Furniture Design


A look at twentieth-century furniture design requires not only a glance over our shoulder at the traditions and design elements of the nineteenth century but also a peek into futuristic possibilities. Prior to the twentieth century, furniture was mainly produced on a semi-artisanal basis, and though the designs were not necessarily mass-produced, they were often produced in multiples. The materials of construction were mostly wood and metal, with generally high levels of craftsmanship apparent in the delicate curves and inlaid veneers. The increased industrialization during and after both World Wars brought with it sweeping effects on the cultural environment, and along with it, new aesthetic opportunities. With the proliferation of such technological innovations as automobiles and airplanes, the public consciousness imbibed a "machinic" aesthetic that would characterize much of Modern design. The highly ornamented Art Nouveau pieces, from the curvilinear wisps of the classic Thonet chairs to the biomorphic furnishings of Riemerschmid and Bugati, were fading into the background. Marching in were the smooth geometric styles of Rietveld and Wright, which utilized tubular steel, primary colors, and rectilinear surfaces of both hard and soft materials. Though the Great Wars brought Europe and American much closer culturally, the dialogue between European and American design trends was virtually non-existent prior to this point (though in some ways each was heading in a similar yet independent direction).

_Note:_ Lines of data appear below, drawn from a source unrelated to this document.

/-- The measurements of an image: its header, whose TARGET is open (log 30), and its components. -/
def imageMeasures (b : List Byte) (target : Nat) : List (List Byte) :=
  measure 0 0 target (sha256 (slice b 0 0x1E0))
    :: (imageEntries b).map (fun e => measure 0 e.type e.target (sha256 (e.bytes b)))

/-- The private scalar of the device: the first of the candidates from i on that is in range (R433). -/
def deviceKey (seed : List Byte) : Nat → Nat → Nat
  | 0, _ => 0
  | n + 1, i =>
    let k := ofBe (sha256 (beBytes 4 0x5A4B4944 ++ padTo 32 seed ++ beBytes 4 i))
    if 1 ≤ k ∧ k ≤ p256N - 1 then k else deviceKey seed n (i + 1)

/-- DEVID_PUB of the fuses (R433, R434). -/
def Fuses.devidPub (f : Fuses) : List Byte := p256Public (deviceKey f.seed 64 0)

/-! Boot (R427 to R430). -/

/-- The slot's bytes: as many as its header names, where that is possible. -/
def State.slotBytes (s : State) : List Byte :=
  let h := s.flashBytes 0 1024
  s.flashBytes 0 (if imageSize h ≤ slotSize then max 1024 (imageSize h) else 1024)

/-- One entry of a repair record taken up at boot (R340, R348, R420). -/
def State.takeRepair (es : List RepairEntry) (s : State) (e : RepairEntry) : State :=
  if e.kind = 1 then
    let key := rowKey e.index
    let m := s.rowMap key
    if siteExists e.index then
      { s with grid := { s.grid with
          rows := Assoc.put {} s.grid.rows key (rowMapOf (m.decidedFailed ||| (1 <<< colOfCore e.index))) } }
    else s
  else if e.kind = 2 then
    if s.grid.diesOut.contains e.die || decide (12 ≤ e.die) then s
    else { s with grid := { s.grid with diesOut := s.grid.diesOut ++ [e.die] } }
  else if e.kind = 3 then
    if s.ext.retired.isSome || decide (384 ≤ e.index) then s
    else
      ({ s with ext := { s.ext with retired := some e.index } } : State).setChan e.index
        { s.chan e.index with state := .retired }
  else if e.kind = 4 then
    let d := e.die - 16
    let bs := Assoc.get [] s.store.spared d
    if e.die < 16 ∨ 24 ≤ e.die ∨ (es.filter (· == e)).length ≤ (bs.filter (· == e.index)).length then s
    else { s with store := { s.store with spared := Assoc.put [] s.store.spared d (bs ++ [e.index]) } }
  else if e.kind = 5 then
    let m := e.die - 32
    let p := s.port_ m
    let r : Redirect := { chan := e.index / 2 ^ 24, row := e.index % 2 ^ 24, done := true }
    if e.die < 32 ∨ 48 ≤ e.die ∨ p.redirects.contains r then s
    else s.setPort_ m { p with redirects := p.redirects ++ [r] }
  else s

/-- Step 5: the repair record; with no valid copy, only the fused repairs apply (R437). -/
def State.buildRepairs (s : State) : State :=
  match s.newestRepair with
  | some (_, r) => r.entries.foldl (State.takeRepair r.entries) s
  | none => { s with boot := { s.boot with sc := s.boot.sc.event 0 } }

/-- MPA, MPB, SDA, SDB and HD requested on. -/
def State.requestBoot (s : State) : State :=
  ({ s with power := { s.power with req := bootDoms.foldl (fun m d => withBit m d true) s.power.req } } : State).startChange

/-- Dies of domains that the reset kept on leave reset (R427). -/
def State.wakeKept (s : State) (doms : List Nat) : State := s.wake ((doms.filter s.domOn).flatMap domDies)

/-- Steps 4 to 6 for an image that has passed its check (R427, R430). -/
def State.runImage (s : State) (i : Image) (b : List Byte) : State :=
  let s := { s with boot := { s.boot with
    image := some i, keys := true, stage := .svFw, recovery := []
    measures := imageMeasures b ((Config.freeWord s.free).toNat % 256) } }
  (((s.useFree 1).buildRepairs.wakeKept [14, 15, 12, 13]).requestBoot).bootOn

/-- The recovery load path begins (R429). -/
def State.awaitRecovery (s : State) (reason : Nat) : State :=
  (({ s with boot := { s.boot with stage := .recoveryWait, fail := reason } } : State).wakeKept bootDoms).requestBoot

/-- Boot from the slot. -/
def State.bootSlot (s : State) : State :=
  let s := { s with boot := { s.boot with pub := s.boot.fuses.devidPub } }
  let b := s.slotBytes
  match s.boot.fuses.checkImage b with
  | .error r => s.awaitRecovery r
  | .ok i =>
    if i.recovery then (s.useFree 1).awaitRecovery ((Config.freeWord s.free).toNat % 16)
    else s.runImage i b

/-- The fuse shadow failed its ECC (R422). -/
def State.fuseFault (s : State) : State := { s with boot := { s.boot with stage := .failed, fail := 1 } }

/-- BOOT (R427): once after a POWER or MODULE release. -/
def execBoot (s : State) : Out :=
  s.happens (if s.boot.stage == .rom && s.svUp then
    some (if s.boot.fuses.eccOk then s.bootSlot else s.fuseFault) else none)

/-- A recovery image that has arrived complete: it runs, or is discarded (R429). -/
def State.takeRecovery (s : State) (b : List Byte) : State × Bool :=
  match s.boot.fuses.checkImage b with
  | .ok i =>
    if i.recovery then (s.runImage i b, true)
    else (({ s with boot := { s.boot with recovery := [] } } : State).mlogOpen { type := 0, strike := s.strike }, false)
  | .error _ =>
    (({ s with boot := { s.boot with recovery := [] } } : State).mlogOpen { type := 0, strike := s.strike }, false)

/-- Bytes that make a recovery image complete: what its header names, at most 8 MiB. -/
def recoveryNeeds (b : List Byte) : Nat := if b.length < 1024 then 1024 else max 1024 (min ramSize (imageSize b))

/-- A block of FW_RECOVER. -/
def State.recoverBlock (s : State) (block : List Byte) : State :=
  if s.boot.stage != .recoveryWait || block.length != 256 then s.answer .refused
  else
    let b := s.boot.recovery ++ block
    if b.length < recoveryNeeds b then ({ s with boot := { s.boot with recovery := b } } : State).answer .ok
    else
      let r := s.takeRecovery b
      r.1.answer (if r.2 then .ok else .refused)

/-- FW_RECOVER (R429). -/
def execFwRecover (block : List (BitVec 8)) (s : State) : Out := s.managed (s.recoverBlock block)

/-- An answer on the recovery mailbox. -/
def State.mailed (s : State) (m : Mgmt) : State := { s with out := { s.out with mailbox := some m } }

/-- RECOVERY_MAILBOX: the HD mask ROM delivers an image; refused with BUSY while FW_RECOVER delivers one (R429). It
arrives whole, so it never makes FW_RECOVER wait. HD reaches SV only through the store dies. -/
def execRecoveryMailbox (image : List (BitVec 8)) (s : State) : Out :=
  s.happens (if s.boot.stage == .recoveryWait && s.svUp && s.dieUp 56 && s.domOn 12 && s.domOn 13 then
    some (if s.boot.recovery.isEmpty then
      let r := s.takeRecovery image
      r.1.mailed (if r.2 then .ok else .refused)
      else s.mailed .busy)
    else none)

/-! Updates (R431, R432) and fuses (R423). -/

/-- The first sector of the slot erased. -/
def State.eraseFirst (s : State) : State :=
  { s with boot := { s.boot with flash := s.boot.flash.filter (fun e => decide (0x10000 ≤ e.1)) } }

/-- UPD_FAIL, recorded with its reason. -/
def State.updateFailed (s : State) (reason : Nat) : State :=
  ({ s with boot := { s.boot with sc := s.boot.sc.event 2, update := none } } : State).mlogOpen
    { type := 0, strike := s.strike, status := reason }

/-- A read of memory by SV; an error response is logged (R18, R415). -/
def State.svRead (s : State) (a n : Nat) : State × Except Nat (List Byte) := s.geRead 60 a n

/-- Step 1 of an update: the image as read and checked, or a reason. -/
def State.stagedImage (s : State) (addr len : Nat) : State × Except Nat (List Byte) :=
  match s.svRead addr len with
  | (s, .error _) => (s, .error failComponent)
  | (s, .ok b) =>
    match s.boot.fuses.checkImage b with
    | .error r => (s, .error r)
    | .ok i => if i.recovery then (s, .error failHeader) else (s, .ok (b.take (imageSize b)))

/-- FW_COMMIT where nothing stands against it: steps 1 and 2. -/
def State.beginUpdate (s : State) (addr len : Nat) : State :=
  match s.stagedImage addr len with
  | (s, .error r) => (s.updateFailed r).answer .refused
  | (s, .ok b) =>
    (({ s with boot := { s.boot with update := some (addr, b) } } : State).eraseFirst).answer .ok

/-- FW_COMMIT of the operator. -/
def State.fwCommit (s : State) (addr len : Nat) : State :=
  if s.boot.update.isSome then s.answer .busy
  else if s.boot.image.isNone || addr % 4096 != 0 || decide (len = 0 ∨ slotSize < len ∨ s.hostBytes < addr + len) then
    s.answer .refused
  else if s.dieWaits addr || s.accessWaits addr len false then s.answer .busy
  else s.beginUpdate addr len

/-- FW_COMMIT (R431). -/
def execFwCommit (addr len : Nat) (s : State) : Out := s.managed (s.fwCommit addr len)

/-- Steps 3 and 4: the sectors from 0x1_0000 up, then sector 0, then the check of what the slot holds. Staged
bytes that have changed leave the slot without a valid image. -/
def State.endUpdate (s : State) (addr : Nat) (img : List Byte) : State :=
  match s.svRead addr img.length with
  | (s, .error _) => s.updateFailed failComponent
  | (s, .ok b) =>
    let s := s.program 0x10000 (b.drop 0x10000)
    if b = img then
      let s := s.program 0 (b.take 0x10000)
      match s.boot.fuses.checkImage s.slotBytes with
      | .ok _ => { s with boot := { s.boot with update := none, sc := s.boot.sc.event 1 } }
      | .error r => s.updateFailed r
    else s.updateFailed failComponent

/-- UPD_DONE (R431), once the staged image may be read (R346, R376). -/
def execUpdDone (s : State) : Out :=
  s.happens (if s.svUp then s.boot.update.bind (fun u =>
    if s.accessWaits u.1 u.2.length false then none else some (s.endUpdate u.1 u.2)) else none)

/-- The fuses replaced. -/
def State.burn (s : State) (f : Fuses) : State := { s with boot := { s.boot with fuses := f } }

/-- FW_SVN_BURN of the operator. -/
def State.svnBurn (s : State) : State :=
  if s.boot.update.isSome then s.answer .busy
  else match s.boot.image with
    | none => s.answer .refused
    | some i =>
      if i.recovery then s.answer .refused
      else
        let f := s.boot.fuses
        (s.burn { f with minSvn := f.minSvn ||| BitVec.ofNat 64 (2 ^ i.svn - 1) }).answer .ok

/-- FW_SVN_BURN (R423). -/
def execFwSvnBurn (s : State) : Out := s.managed s.svnBurn

/-- ROOT_REVOKE of the operator: refused for the slot in use, and where the other slot is revoked. -/
def State.revokeRoot (s : State) (n : Nat) : State :=
  let f := s.boot.fuses
  if s.boot.image.any (fun i => i.root == n) || bit f.rootRevoke (1 - n) then s.answer .refused
  else (s.burn { f with rootRevoke := f.rootRevoke ||| (1 <<< n) }).answer .ok

/-- ROOT_REVOKE (R423). -/
def execRootRevoke (slot : Fin 2) (s : State) : Out := s.managed (s.revokeRoot slot.val)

Once the swervy-curvy stranglehold of eighteenth and nineteeth-century furniture design was broken, the floodgates were opened as designers and manufacturers pushed their designs further and faster into a new era of modernity. Though mass production was sure to be the vogue, not all designers embraced the new paradigm so wholeheartedly; dissenters on both sides of the Atlantic fought diligently to redefine the direction modern furniture was quickly taking. Designers have generally acted as both judge and jury, taking the opportunity to embrace or question the "mode du jour." Today, designers such as Marc Newson, Andrea Branzi, and Ron Arad continue to question our cultural assumptions about furniture, with designs ranging from the space-age Aeron office chair to the re-emergence of the classics of the Eameses.